[Extracted records]
- - -
theorem commandPlan_sound {i : Instr} {inp : InputRegs} {p : Plan}
    (h : commandPlan i inp = some p) : p.Sound := by
  cases i with
  | nop => cases h
  | clr => cases h
  | enc0 => cases h; exact checked_sound fun _ s r => encodedBlock_consistent s inp .f0 r
  | enc1 => cases h; exact enc1Plan_sound inp
  | enc2 => cases h; exact checked_sound fun _ s r => encodedBlock_consistent s inp .f2 r
  | enc3 => cases h; exact checked_sound fun _ s r => encodedBlock_consistent s inp .f3 r
  | enc4 => cases h; exact checked_sound fun _ s r => encodedBlock_consistent s inp .f4 r
  | dec0 => cases h; exact decodePlan_sound inp .f0
  | dec1 => cases h; exact decodePlan_sound inp .f1
  | dec2 => cases h; exact decodePlan_sound inp .f2
  | dec3 => cases h; exact decodePlan_sound inp .f3
  | dec4 => cases h; exact decodePlan_sound inp .f4
  | getfmt =>
    cases h
    exact identifiedPlan_sound fun fmt => deliver_sound fun s _ => formatTag_consistent s fmt
  | decode => cases h; exact identifiedPlan_sound (decodePlan_sound inp)
  | pack a b => cases h; exact checked_sound fun _ s _ => block8_consistent s _
  | unpack => cases h; exact unpackPlan_sound inp
  | drv64 => cases h; exact checked_sound fun _ s _ => field8_consistent s _
  | drv128 => cases h; exact checked_sound fun _ s _ => field16_consistent s _
  | xor => cases h; exact checked_sound fun _ s _ => xorBlock_consistent s inp

/-- A sound plan ends in a state that meets the invariant, from every state. -/
theorem outcome_inv {p : Plan} {s t : State} (hp : p.Sound) (h : p.outcome s = .next t) :
    t.Inv := by
  cases p with
  | fail c => cases h; exact ⟨rfl, failedWith_consistent s c⟩
  | deliver n out =>
    simp only [Plan.outcome] at h
    split at h
    · cases h
    · cases h
      exact ⟨rfl, hp n out rfl s _⟩

/-! ### The invariant, step by step -/

theorem zeroRegisters_inv (s : State) : s.zeroRegisters.Inv := ⟨rfl, zero_consistent⟩

theorem exec_inv {i : Instr} {s t : State} (hs : s.Inv) (h : exec i s = .next t) : t.Inv := by
  rcases commandPlan_cases i s.inp with rfl | rfl | ⟨p, hp⟩
  · cases h; exact hs
  · cases h; exact zeroRegisters_inv s
  · rw [exec_of_commandPlan hp] at h
    exact outcome_inv (commandPlan_sound hp) h

theorem runWord_inv {cw : Word} {s t : State} (hs : s.Inv) (h : runWord exec cw s = .next t) :
    t.Inv := by
  unfold runWord at h
  split at h
  · exact exec_inv hs h
  · cases h; exact ⟨rfl, failedWith_consistent s .illcmd⟩

/-- The host writes no output register and no scratch (20_memory R76). -/
theorem writeData_inv {s : State} (hs : s.Inv) (idx : Index) (v : Word) : (s.writeData idx v).Inv := by
  unfold State.writeData
  split <;> exact hs

theorem hostWrite_inv {idx : Index} {v : Word} {s t : State} (hs : s.Inv)
    (h : hostWrite exec idx v s = .next t) : t.Inv := by
  unfold hostWrite at h
  split at h
  · exact runWord_inv hs h
  · cases h; exact writeData_inv hs idx v

theorem portOp_inv {op : PortOp} {s t : State} (hs : s.Inv) (h : portOp exec op s = .next t) :
    t.Inv := by
  cases op with
  | write idx v => exact hostWrite_inv hs h
  | copy idx => exact hostWrite_inv hs h
  | read idx => cases h; exact hs
  | expect idx v => cases h; exact hs
  | reset => cases h; exact zeroRegisters_inv s
  | resetDuring cw requests => cases h; exact zeroRegisters_inv s
  | supply bytes => cases h; exact hs

/-- Settles O18: by the cases of the script and of the port operation; a command other than `NOP` and
`CLR` establishes the invariant from any state, because its plan is sound. -/
theorem stepKeepsTheInvariant : Obligations.StepKeepsTheInvariant := by
  intro s t hs h
  cases hscript : s.port.script with
  | nil =>
    rw [step_of_script_nil hscript] at h
    cases h
    exact hs
  | cons op rest =>
    rw [step_of_script hscript] at h
    exact portOp_inv (s := s.withScript rest) hs h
- - -
▶ _WORK REQUIRED_: Scan the lines above for the word "split" and copy every one where it occurs.

▶ _THE COMPLETED TASK_:
    split at h
  split at h
  split <;> exact hs
  split at h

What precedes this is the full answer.